Also, I modified the suite to enable dump of failure and got a javacore and heapdump as well. I will try to see if I can get some clue from them or not. I am still trying to pinpoint the actual failure to consistently reproduce it.
FYI a hang in the same test https://github.com/eclipse/openj9/issues/11400
After reducing the test case, I still see the test failure. I am suspecting the problem is in new String(byte [], Charset)
. Following is the test case which was able to generate the test failure -
import java.nio.charset.UnsupportedCharsetException;
public class ConsCharset
implements Testlet
{
public void test (TestHarness h)
{
try
{
byte[] cp437Bytes = new byte[] { (byte)224, (byte)226, (byte)227, (byte)228, (byte)156 }; //asByteArray(new int[] { 224, 226, 227, 228, 156 });
checkString(h, new String(cp437Bytes, Charset.forName("CP437")),
"\u03b1\u0393\u03c0\u03a3\u00a3");
}
catch (UnsupportedCharsetException e)
{
// Skip tests as CP437 is not required by the spec.
}
byte[] utf8Bytes = new byte[] { (byte)0xC3,(byte)0x9F,(byte)0xE2,(byte)0x85,(byte)0x93,(byte)0xE2,(byte)0x82,(byte)0xAF,(byte)0xF0,(byte)0x90,(byte)0x85,(byte)0x80 }; //asByteArray(new int[] { 0xC3,0x9F,0xE2,0x85,0x93,0xE2,0x82,0xAF,0xF0,0x90,0x85,0x80 });
checkString(h, new String(utf8Bytes, Charset.forName("UTF8")),
"\u00DF\u2153\u20AF\uD800\uDD40");
byte[] isoBytes = new byte[] {(byte)0x48,(byte)0x65,(byte)0x6C,(byte)0x6C,(byte)0x6F,(byte)0x20,(byte)0x57,(byte)0x6F,(byte)0x72,(byte)0x6C,(byte)0x64,(byte)0x21}; //asByteArray(new int[] {0x48,0x65,0x6C,0x6C,0x6F,0x20,0x57,0x6F,0x72,0x6C,0x64,0x21});
checkString(h, new String(isoBytes, Charset.forName("ISO-8859-1")),
"Hello World!");
}
private void checkString(TestHarness h, String result, String expected)
{
for (int a = 0; a < result.length(); ++a)
{
h.check(result.charAt(a), expected.charAt(a));
}
h.check(result, expected);
}
}
Started here: https://ci.eclipse.org/openj9/job/Grinder/1274/
This time with -Xjit=limit={*} since we suspect that even that option can change the behaviour.

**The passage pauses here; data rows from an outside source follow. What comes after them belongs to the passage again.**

theorem xfers (bytes : List Byte) (s : State) (h : P s) : P (s.xfers bytes) := by
  induction bytes generalizing s with
  | nil => exact h
  | cons b bs ih =>
    rw [State.xfers_cons]
    exact ih (s.xfer b) (hP.xfer s b h)

theorem runFrame (s : State) (bytes : List Byte) (h : P s) : P (s.runFrame bytes) :=
  hP.drive (s.sel.xfers bytes) _ (hP.xfers bytes s.sel (hP.drive s _ h))

/-- What every tick keeps, every step keeps. -/
theorem step {s t : State} (h : P s) (hst : Machine.step s = .next t) : P t := by
  have answer : ∀ {u : State}, Machine.step s = .next u → P u → P t := by
    intro u hu hPu
    rw [hu] at hst
    cases hst
    exact hPu
  cases hbus : s.bus with
  | nil => exact answer (step_of_bus_nil hbus) (hP.drive _ _ h)
  | cons op rest =>
    have htaken : P { s with bus := rest } := hP.master s rest s.received h
    cases op with
    | levels l => exact answer (step_of_levels hbus) (hP.drive _ _ htaken)
    | frame bytes => exact answer (step_of_frame hbus) (hP.runFrame _ bytes htaken)

end State.KeptByTicks

theorem State.cfg_keptByTicks (c : Config) : State.KeptByTicks fun s => s.store.cfg = c where
  drive s l h := (s.drive_cfg l).trans h
  master _ _ _ h := h

/-- Settles O8: no tick changes the parameters, and the identity is read off them. -/
theorem noStepChangesTheParameters : Obligations.NoStepChangesTheParameters := by
  intro s t hst
  have hcfg : t.store.cfg = s.store.cfg := (State.cfg_keptByTicks s.store.cfg).step rfl hst
  exact ⟨hcfg, congrArg (fun c : Config => identityOf c.model) hcfg⟩

end Sys2Proof.Machine
end

section
/-! PROOF. The invariant of R41 at power-on and along every step. -/

namespace Sys2Proof.Machine

/-! ### Cells and sockets -/

/-- An access keeps the invariant where it keeps that of each socket. -/
theorem Store.Inv.of_kept {st t : Store} (hk : Store.Kept st t) (hsock : ∀ n : Fin 4, t.SockOk n) (h : st.Inv) :
    t.Inv := by
  obtain ⟨hwf, hmem, -⟩ := h
  exact ⟨hk.cfg ▸ hwf, hk.memOk hmem, hsock⟩

theorem Store.Inv.sockOk {st : Store} (h : st.Inv) (n : Fin 4) : st.SockOk n := by
  obtain ⟨-, -, hsock⟩ := h
  exact hsock n

section
variable {st : Store} (h : st.Inv)
include h

theorem Store.inv_poll (n : Fin 4) : (st.poll n).Inv :=
  h.of_kept (st.local_poll n).kept (Store.allOk_poll n h.sockOk)

theorem Store.inv_pollAll : st.pollAll.Inv :=
  Store.inv_poll (Store.inv_poll (Store.inv_poll (Store.inv_poll h 0) 1) 2) 3

theorem Store.inv_endTick : st.endTick.Inv := Store.inv_pollAll h

theorem Store.inv_routerWrite (a : Half) (v : Byte) : (st.routerWrite a v).Inv :=
  h.of_kept (st.kept_routerWrite a v) (Store.allOk_routerWrite a v h.sockOk)

theorem Store.inv_regionWrite (bsb : BitVec 5) (addr k : Half) (v : Byte) : (st.regionWrite bsb addr k v).Inv := by
  unfold Store.regionWrite
  split
  · exact h
  · exact Store.inv_routerWrite h _ v

omit h in
theorem Store.inv_flush (d : Decoder) (len : Nat) : ∀ {st : Store} (k : Nat), st.Inv → (st.flush d k len).Inv := by
  induction len with
  | zero => exact fun _ h => h
  | succ len ih => exact fun k h => ih (k + 1) (Store.inv_regionWrite h _ _ _ _)

end

/-! ### The decoder -/

/-- What `State.DecOk` says of a decoder under the parameters `c`. -/
abbrev Decoder.Ok (c : Config) (d : Decoder) : Prop :=
  d.st.ofModel c.model = true ∧ (d.st = .bData → d.dir = .write → d.count.toNat ≤ c.stageCap) ∧
  Memory.wf stageResetByte d.stage = true ∧ d.stage.all (fun e => e.1 < c.stageCap) = true

theorem State.decOk_iff (s : State) : s.DecOk ↔ s.dec.Ok s.store.cfg := Iff.rfl

/-- A change of the decoder that leaves the staging buffer alone. -/
theorem Decoder.Ok.move {c : Config} {d e : Decoder} (h : d.Ok c) (hstage : e.stage = d.stage)
    (hst : e.st.ofModel c.model = true) (hcount : e.st = .bData → e.dir = .write → e.count.toNat ≤ c.stageCap) :
    e.Ok c := by
  obtain ⟨-, -, hwf, hcap⟩ := h
  exact ⟨hst, hcount, hstage ▸ hwf, hstage ▸ hcap⟩

/-- The cells, sockets and decoder of the invariant, which hold between the sampler's step and the polls too. -/
abbrev State.Sound (s : State) : Prop := s.store.Inv ∧ s.dec.Ok s.store.cfg

section
variable {s : State} (b : Byte) (h : s.Sound)
include h

/-- A change of the decoder and the sampler that leaves the store and the staging buffer alone. -/
theorem State.Sound.move {d : Decoder} (p : Sampler) (hstage : d.stage = s.dec.stage)
    (hst : d.st.ofModel s.store.cfg.model = true)
    (hcount : d.st = .bData → d.dir = .write → d.count.toNat ≤ s.store.cfg.stageCap) :
    State.Sound { s with smp := p, dec := d } :=
  ⟨h.1, h.2.move hstage hst hcount⟩

theorem State.Sound.deselectA (hm : s.store.cfg.model = .a) : s.deselectA.Sound :=
  h.move _ rfl (by rw [hm]; rfl) nofun

theorem State.Sound.commandA (hm : s.store.cfg.model = .a) : (s.commandA b).Sound := by
  unfold State.commandA
  split_ifs
  all_goals exact h.move s.smp rfl (by rw [hm]; rfl) nofun

theorem State.Sound.addrHiA (hm : s.store.cfg.model = .a) : (s.addrHiA b).Sound :=
  h.move s.smp rfl (by rw [hm]; rfl) nofun

theorem State.Sound.addrLoA (hm : s.store.cfg.model = .a) : (s.addrLoA b).Sound :=
  h.move _ rfl (by rw [hm]; rfl) nofun

theorem State.Sound.dataA (hm : s.store.cfg.model = .a) : (s.dataA b).Sound := by
  have hdec : Decoder.Ok s.store.cfg { s.dec with st := .aWait } := h.2.move rfl (by rw [hm]; rfl) nofun
  unfold State.dataA
  cases s.dec.dir with
  | read => exact ⟨h.1, hdec⟩
  | write => exact ⟨Store.inv_routerWrite h.1 _ b, (s.store.kept_routerWrite _ b).cfg ▸ hdec⟩

theorem State.Sound.byteA (hm : s.store.cfg.model = .a) : s.byteA.Sound := by
  have hconsumed : State.Sound { s with smp := s.smp.consumed } := h
  unfold State.byteA
  cases s.dec.st with
  | aWait => exact hconsumed.commandA _ hm
  | aAddrHi => exact hconsumed.addrHiA _ hm
  | aAddrLo => exact hconsumed.addrLoA _ hm
  | aData => exact hconsumed.dataA _ hm
  | bWait | bAddrLo | bCmd | bData => exact hconsumed

theorem State.Sound.commitB : s.commitB.Inv := by
  unfold State.commitB
  split
  · exact Store.inv_flush s.dec _ 0 h.1
  · exact h.1

theorem State.Sound.deselectB (hm : s.store.cfg.model = .b) : s.deselectB.Sound := by
  have hdec : Decoder.Ok s.store.cfg { s.dec with st := .bWait, addr := 0, cmd := 0, dir := .read, count := 0 } :=
    h.2.move rfl (by rw [hm]; rfl) nofun
  exact ⟨h.commitB, s.commitB_kept.cfg ▸ hdec⟩

theorem State.Sound.addrHiB (hm : s.store.cfg.model = .b) : (s.addrHiB b).Sound :=
  h.move s.smp rfl (by rw [hm]; rfl) nofun

theorem State.Sound.addrLoB (hm : s.store.cfg.model = .b) : (s.addrLoB b).Sound :=
  h.move s.smp rfl (by rw [hm]; rfl) nofun

theorem State.Sound.controlB (hm : s.store.cfg.model = .b) : (s.controlB b).Sound :=
  h.move _ rfl (by rw [hm]; rfl) fun _ _ => Nat.zero_le _

theorem State.Sound.prefetchB (hm : s.store.cfg.model = .b) (hst : s.dec.st = .bData) (hdir : s.dec.dir = .read) :
    s.prefetchB.Sound :=
  h.move _ rfl (by rw [hst, hm]; rfl) fun _ hw => by cases hdir.symm.trans hw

I was able to reproduce this issue with the oldest available nightly build from adoptopenjdk (17 April 2020).
openjdk version "1.8.0_252"
OpenJDK Runtime Environment (build 1.8.0_252-b09)
Eclipse OpenJ9 VM (build openj9-0.20.0, JRE 1.8.0 Linux ppc64le-64-Bit Compressed References 20200416_571 (JIT enabled, AOT enabled)
OpenJ9 - 05fa2d361
OMR - d4365f371
JCL - cfa47e66cd5f based on jdk8u252-b09)
LT stderr
LT 13:07:20.528 - suite.getInventory().getInventoryFileRef(): openjdk.test.load/config/inventories/mauve/mauve_multiThread.xml
LT 13:07:20.528 - suite.getInventory().getInventoryFileRef(): openjdk.test.load/config/inventories/mauve/mauve_multiThread.xml
LT 13:07:20.528 - suite.getInventory().getInventoryFileRef(): openjdk.test.load/config/inventories/mauve/mauve_multiThread.xml
LT 13:07:20.528 - suite.getInventory().getInventoryFileRef(): openjdk.test.load/config/inventories/mauve/mauve_multiThread.xml
LT 13:07:20.528 - suite.isCreateDump() : true
LT 13:07:20.528 - suite.isCreateDump() : true
LT 13:07:20.528 - suite.isCreateDump() : true
LT 13:07:20.528 - suite.isCreateDump() : true
LT 13:07:20.528 - Test failed. Details recorded in execution log.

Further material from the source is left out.